**Exercise instructions**
Report only the number of lines in the entries below that hold the word "fecOk".

**Dataset records**
-- ==== Sys2Proof/Machine/FabCmds.lean ====
section
/-! DEFINITION. Fabric commands: flits, training, encryption, packets by kind, Campion and Sorrel (chapters 07 and 08). -/

namespace Sys2Proof.Machine

/-! ### Links -/

/-- Packets released by a window are received in order. -/
def receiveAll (k : Nat) (ps : List Packet) (stamp turn : Nat) (s : State) : State :=
  s.each ps (fun p t => receivePacket k p stamp turn t)

/-- A link that was not SECURE and now is. -/
def noteSecure (k : Nat) (before : State) (s : State) : State :=
  if s.secure k && !before.secure k then campSecure k s else s

/-- The FEC decoders of some groups have corrected symbols and met uncorrectable codewords (Table 07.15). -/
def countFec (fec : List (Fin 6 × Byte × Byte)) (s : State) : State :=
  s.each fec (fun x t => (t.bump (F.FP_FEC_CORR_COUNT x.1.val) x.2.1.toNat).bump (F.FP_FEC_UNCORR_COUNT x.1.val) x.2.2.toNat)

/-- FLIT_RECEIVE: one position of 256 bytes arrives on an ACTIVE link (R242 to R247, R266, R267). -/
def execFlitReceive (k : Fin 6) (b : List Byte) (fecOk : Bool) (fec : List (Fin 6 × Byte × Byte)) (stamp : BitVec 26)
    (turn : BitVec 40) (s : State) : Out :=
  if b.length ≠ 256 then .refused .illFormed
  else if !s.linkUp k.val then .next s
  else
    let (ps, t) := receiveFlit k.val b fecOk (countFec fec s)
    .next (receiveAll k.val ps stamp.toNat turn.toNat (noteSecure k.val s t))

/-- NAK_RECEIVE: a NAK with the last sequence number the peer released, or none before the first (R268, R269). -/
def execNakReceive (k : Fin 6) (ack : Option (BitVec 12)) (s : State) : Out :=
  if s.linkUp k.val then .next (nakReceived k.val (ack.map (·.toNat)) s) else .next s

/-- FAST_RETRAIN_DONE: the link is ACTIVE again and sends a NAK from the last released number (R271). -/
def execFastRetrainDone (k : Fin 6) (s : State) : Out :=
  if s.linkState k.val = 6 then
    let x := s.link k.val
    .next (setLinkState k.val 5 (s.setLink k.val { x with retrained := some s.ticks, nakDue := true, nakSent := true, rxWin := [] }))
  else .next s

/-- FAST_RETRAIN_TIMEOUT: 2 ms have passed (R271). -/
def execFastRetrainTimeout (k : Fin 6) (s : State) : Out :=
  if s.linkState k.val = 6 then .next (linkDown k.val [.retrainTimeout] s) else .next s

/-- ERROR_WINDOW_END: the rest of the error window's positions arrived, `more` of them failing their CRC; the link goes
DOWN when the window's count exceeds ERR_THR, and otherwise the next window begins (R270). -/
def execErrorWindowEnd (k : Fin 6) (more : Nat) (s : State) : Out :=
  if !s.linkUp k.val then .next s
  else
    let x := s.link k.val
    let rest := 2 ^ s.get (F.FP_THR_ERR_WIN k.val) - x.errPos
    let more := min more rest
    let s := (s.bump (F.FP_FLITS_RX_COUNT k.val) rest).bump (F.FP_CRC_FAIL_COUNT k.val) more
    if s.get (F.FP_THR_ERR_THR k.val) < x.errFails + more then .next (linkDown k.val [.errWin] s)
    else .next (s.setLink k.val { x with errPos := 0, errFails := 0 })

/-- PARTNER_LOSS: no CRC-good flit for 4 µs outside a fast retrain; `err`: the error window's limit is passed in the same
cycle (R273, Table 07.11). -/
def execPartnerLoss (k : Fin 6) (err : Bool) (s : State) : Out :=
  if s.linkUp k.val then .next (linkDown k.val (if err then [.partnerLoss, .errWin] else [.partnerLoss]) s) else .next s

/-- HOLDOFF_EXPIRY: a link that is DOWN with AUTO = 1 takes a full link reset (R274, R275). -/
def execHoldoffExpiry (k : Fin 6) (s : State) : Out :=
  if s.linkState k.val = 7 ∧ s.on (F.FP_CTL_AUTO k.val) then .next (fullReset k.val s) else .next s

/-- A full link reset of a group's link (R274). -/
def groupReset (n : Nat) (c : Cause) (s : State) : State :=
  match s.leadOf n with
  | some k => resetLink k c s
  | none => s

/-- LRST: FP_n_CTL.LRST is written 1 (R274). -/
def execLrst (n : Fin 6) (s : State) : Out := .next (groupReset n.val .lrst s)

/-- EN of a group is written 0: its link takes a full link reset without it (R274). -/
def clearGroup (n : Nat) (s : State) : State :=
  if s.on (F.FP_CTL_EN n) then (groupReset n .enCleared s).put (F.FP_CTL_EN n) 0 else s

/-- GROUP_EN_CLEAR. -/
def execGroupEnClear (n : Fin 6) (s : State) : Out := .next (clearGroup n.val s)

/-- LINK_DETECT: a link in RESET or DETECT has signal on some lanes, or 10 ms have passed; lanes without signal are bad
(R275). The groups' CTL fields are those of this training. -/
def execLinkDetect (k : Fin 6) (sig : List (BitVec 9)) (s : State) : Out :=
  if s.leadOf k.val = some k.val ∧ s.linkState k.val ≤ 1 then
    let gs := s.linkGroups k.val
    let own := gs.foldl (fun t g => Tab.set t g (sig.getD g 0).toNat) []
    let applied := gs.foldl (fun t g => Tab.set t g (s.reg (R.FP_CTL g)).toNat) s.fab.applied
    let s := { s with fab := { s.fab with applied := applied } }
    let s := s.setLink k.val { s.link k.val with own := own, bufw := (s.reg (R.FP_BUFW k.val)).toNat }
    .next (s.each gs (fun g t => t.put (F.FP_STATUS_STATE g) 2))
  else .next s

/-- EQUALIZATION_DONE (R234, R275): polarity is corrected (R45). -/
def execEqualizationDone (k : Fin 6) (s : State) : Out :=
  if s.linkState k.val = 2 then .next (setLinkState k.val 3 s) else .next s

/-- LANE_TEST_DONE: each lane is marked good or bad, and bad ones are noted in the repair record (R275, R483). -/
def execLaneTestDone (k : Fin 6) (good : List (BitVec 9)) (s : State) : Out :=
  if s.linkState k.val = 3 then
    let gs := s.linkGroups k.val
    let own := gs.foldl (fun t g => Tab.set t g (Tab.get 0 (s.link k.val).own g &&& (good.getD g 0).toNat)) []
    let s := setLinkState k.val 4 (s.setLink k.val { s.link k.val with own := own })
    .next (s.each gs (fun g t =>
      t.each ((List.range 9).filter (fun l => !bit (Tab.get 0 own g) l)) (fun l u => repairAdd 7 0 0 (locLane g l) u)))
  else .next s

/-- TRAIN_CONFIG: the TRAIN flits of the two ends agree and the link becomes ACTIVE, or it goes DOWN with TRAIN_FAIL
(R275 to R277, R292). -/
def execTrainConfig (k : Fin 6) (m : TrainMsg) (s : State) : Out :=
  if s.linkState k.val = 4 then
    let use := s.trainGroups k.val m
    if !m.agree || m.rate != bit (s.ctlApplied k.val) 20 || m.vcs < 2 || use.isEmpty then .next (linkDown k.val [.trainFail] s)
    else .next (campActive k.val (linkActive k.val m use s))
  else .next s

/-- LCF_SEND: a window of 64 positions is sent (R245, R246). -/
def execLcfSend (k : Fin 6) (s : State) : Out :=
  if s.linkUp k.val then .next (noteSecure k.val s (sendWindow k.val s)) else .next s

/-- A direction's key and salt (R278): from the end with the lower UID it is "yarrow lo". -/
def linkKey (secret : List Byte) (fromLow : Bool) : LinkKey :=
  let d := Config.hkdfExpand secret (ascii (if fromLow then "yarrow lo" else "yarrow hi"))
  ⟨slice 0 d 0 32, slice 0 d 32 4⟩

/-- The link has a mutually authenticated session whose chain root is one of the node's fabric roots (R515, R524). -/
def State.linkAdmitted (s : State) (k : Nat) : Bool :=
  s.trust.sessions.any (fun x => x.transport == 3 && x.link == k && x.mutualAuth && x.root != 0 &&
    s.trust.owner.any (fun o => o.roots.contains x.root))

/-- LINK_KEYS_INSTALLED: each end derives its keys from the session's secret, and the next LCF turns encryption on (R278,
R280). -/
def execLinkKeysInstalled (k : Fin 6) (secret : List Byte) (s : State) : Out :=
  if s.linkUp k.val ∧ s.campState ≠ campDuplicate ∧ s.linkAdmitted k.val then
    let low := decide (s.uid < s.nbrUid k.val)
    let x := s.link k.val
    .next (s.setLink k.val { x with txKey := some (linkKey secret low), rxKey := some (linkKey secret (!low)), encNext := true })
  else .next s

/-- KEY_UPDATE: new keys wait for a window boundary, where KEY_PHASE toggles (R280). -/
def execKeyUpdate (k : Fin 6) (secret : List Byte) (s : State) : Out :=
  if s.secure k.val then
    let low := decide (s.uid < s.nbrUid k.val)
    let x := s.link k.val
    .next (s.setLink k.val { x with txNew := some (linkKey secret low), rxNew := some (linkKey secret (!low)) })
  else .next s

/-! ### Packets -/

/-- A packet of the kind a command names is received; a packet of another kind, or of no form, is not that command. -/
def pktCmd (ok : Bool) (k : Nat) (p : Packet) (stamp turn : Nat) (s : State) : Out :=
  if ok && p.wf then .next (receivePacket k p stamp turn (retryWaiting s)) else .refused .illFormed

/-- A Campion message of a type. -/
def isCampion (ty : Nat) (p : Packet) : Bool := p.opc == 8 && p.w1 % 256 == 0 && p.byte 0 == ty
/-- A Sorrel message of a type. -/
def isSorrel (ty : Nat) (p : Packet) : Bool := p.opc == 8 && p.w1 % 256 == 1 && p.byte 0 == ty

/-- INV: a fabric invalidation (R214). -/
def execInv (k : Fin 6) (p : Packet) (s : State) : Out := pktCmd (p.opc == 9) k.val p 0 0 s
/-- RD (R252). -/
def execRd (k : Fin 6) (p : Packet) (s : State) : Out := pktCmd (p.opc == 0) k.val p 0 0 s
/-- WR (R252). -/
def execWr (k : Fin 6) (p : Packet) (s : State) : Out := pktCmd (p.opc == 1) k.val p 0 0 s
/-- WRP (R167, R252). -/
def execWrp (k : Fin 6) (p : Packet) (s : State) : Out := pktCmd (p.opc == 2) k.val p 0 0 s
/-- ATOM (R287). -/
def execAtom (k : Fin 6) (p : Packet) (s : State) : Out := pktCmd (p.opc == 3) k.val p 0 0 s
/-- FORWARD_PACKET: a packet for another node (R259 to R262); one for this node is received as its kind is. -/
def execForwardPacket (k : Fin 6) (p : Packet) (s : State) : Out := pktCmd (p.opc != 8) k.val p 0 0 s
/-- RSP_DATA: a response to a request of the node, with or without data (R284). -/
def execRspData (k : Fin 6) (p : Packet) (s : State) : Out := pktCmd (p.opc == 4 || p.opc == 5) k.val p 0 0 s
/-- FABRIC_DOORBELL: a WR or WRP into the doorbell aperture (R339, R340). -/
def execFabricDoorbell (k : Fin 6) (p : Packet) (s : State) : Out :=
  pktCmd ((p.opc == 1 || p.opc == 2) && inAperture p.va) k.val p 0 0 s
/-- INVOKE (R461). -/
def execInvoke (k : Fin 6) (p : Packet) (s : State) : Out := pktCmd (p.opc == 6) k.val p 0 0 s

/-- HELLO (R302). -/
def execHello (k : Fin 6) (p : Packet) (s : State) : Out := pktCmd (isCampion 1 p) k.val p 0 0 s
/-- CLAIM (R303). -/
def execClaim (k : Fin 6) (p : Packet) (s : State) : Out := pktCmd (isCampion 2 p) k.val p 0 0 s
/-- REPORT (R307). -/
def execReport (k : Fin 6) (p : Packet) (s : State) : Out := pktCmd (isCampion 3 p) k.val p 0 0 s
/-- REPORT_DONE (R307). -/
def execReportDone (k : Fin 6) (p : Packet) (s : State) : Out := pktCmd (isCampion 4 p) k.val p 0 0 s
/-- ASSIGN (R309). -/
def execAssign (k : Fin 6) (p : Packet) (s : State) : Out := pktCmd (isCampion 5 p) k.val p 0 0 s
/-- BEACON (R311). -/
def execBeacon (k : Fin 6) (p : Packet) (s : State) : Out := pktCmd (isCampion 6 p) k.val p 0 0 s
/-- DUP (R305). -/
def execDup (k : Fin 6) (p : Packet) (s : State) : Out := pktCmd (isCampion 7 p) k.val p 0 0 s
/-- SYNC_REQ: `stamp` places its arrival in the cycle, `turn` is the time until the answer leaves (R315). -/
def execSyncReq (k : Fin 6) (p : Packet) (stamp : BitVec 26) (turn : BitVec 40) (s : State) : Out :=
  pktCmd (isSorrel 1 p) k.val p stamp.toNat turn.toNat s
/-- SYNC_RSP (R317). -/
def execSyncRsp (k : Fin 6) (p : Packet) (stamp : BitVec 26) (s : State) : Out :=
  pktCmd (isSorrel 2 p) k.val p stamp.toNat 0 s

/-! ### Campion and Sorrel timers and writes -/

/-- QUIET_EXPIRY (R307). -/
def execQuietExpiry (s : State) : Out := .next (quietExpires s)
/-- BEACON_TICK (R311). -/
def execBeaconTick (s : State) : Out := .next (beaconTick s)
/-- BEACON_TIMEOUT (Table 08.2). -/
def execBeaconTimeout (s : State) : Out := .next (beaconLost s)
/-- DEAD_MARK_EXPIRY: the dead marks of a UID end (R303, Table 08.6). -/
def execDeadMarkExpiry (u : W64) (s : State) : Out :=
  .next (onCampion (fun c => { c with dead := c.dead.filter (fun x => x.1 != u.toNat) }) s)
/-- PARENT_LINK_DOWN (Table 08.2). -/
def execParentLinkDown (s : State) : Out := .next (reparent s)
/-- PRIORITY_WRITE: the steward writes TOPO_CFG.PRIORITY (R299). -/
def execPriorityWrite (v : Byte) (s : State) : Out := .next (priorityWrite v.toNat s)
/-- SYNC_INT_TICK: 125 µs have passed (R315). -/
def execSyncIntTick (stamp : BitVec 26) (s : State) : Out := .next (syncTick stamp.toNat s)
/-- SORREL_HOLDOVER_TIMEOUT: no traceable response for 1 ms (Table 08.4). -/
def execSorrelHoldoverTimeout (s : State) : Out := .next (sorrelHoldover s)
/-- TOPO_SRL_SET (R318). -/
def execTopoSrlSet (v : W64) (s : State) : Out := .next (sorrelSet v.toNat s)

end Sys2Proof.Machine
end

**Answer for the task**
2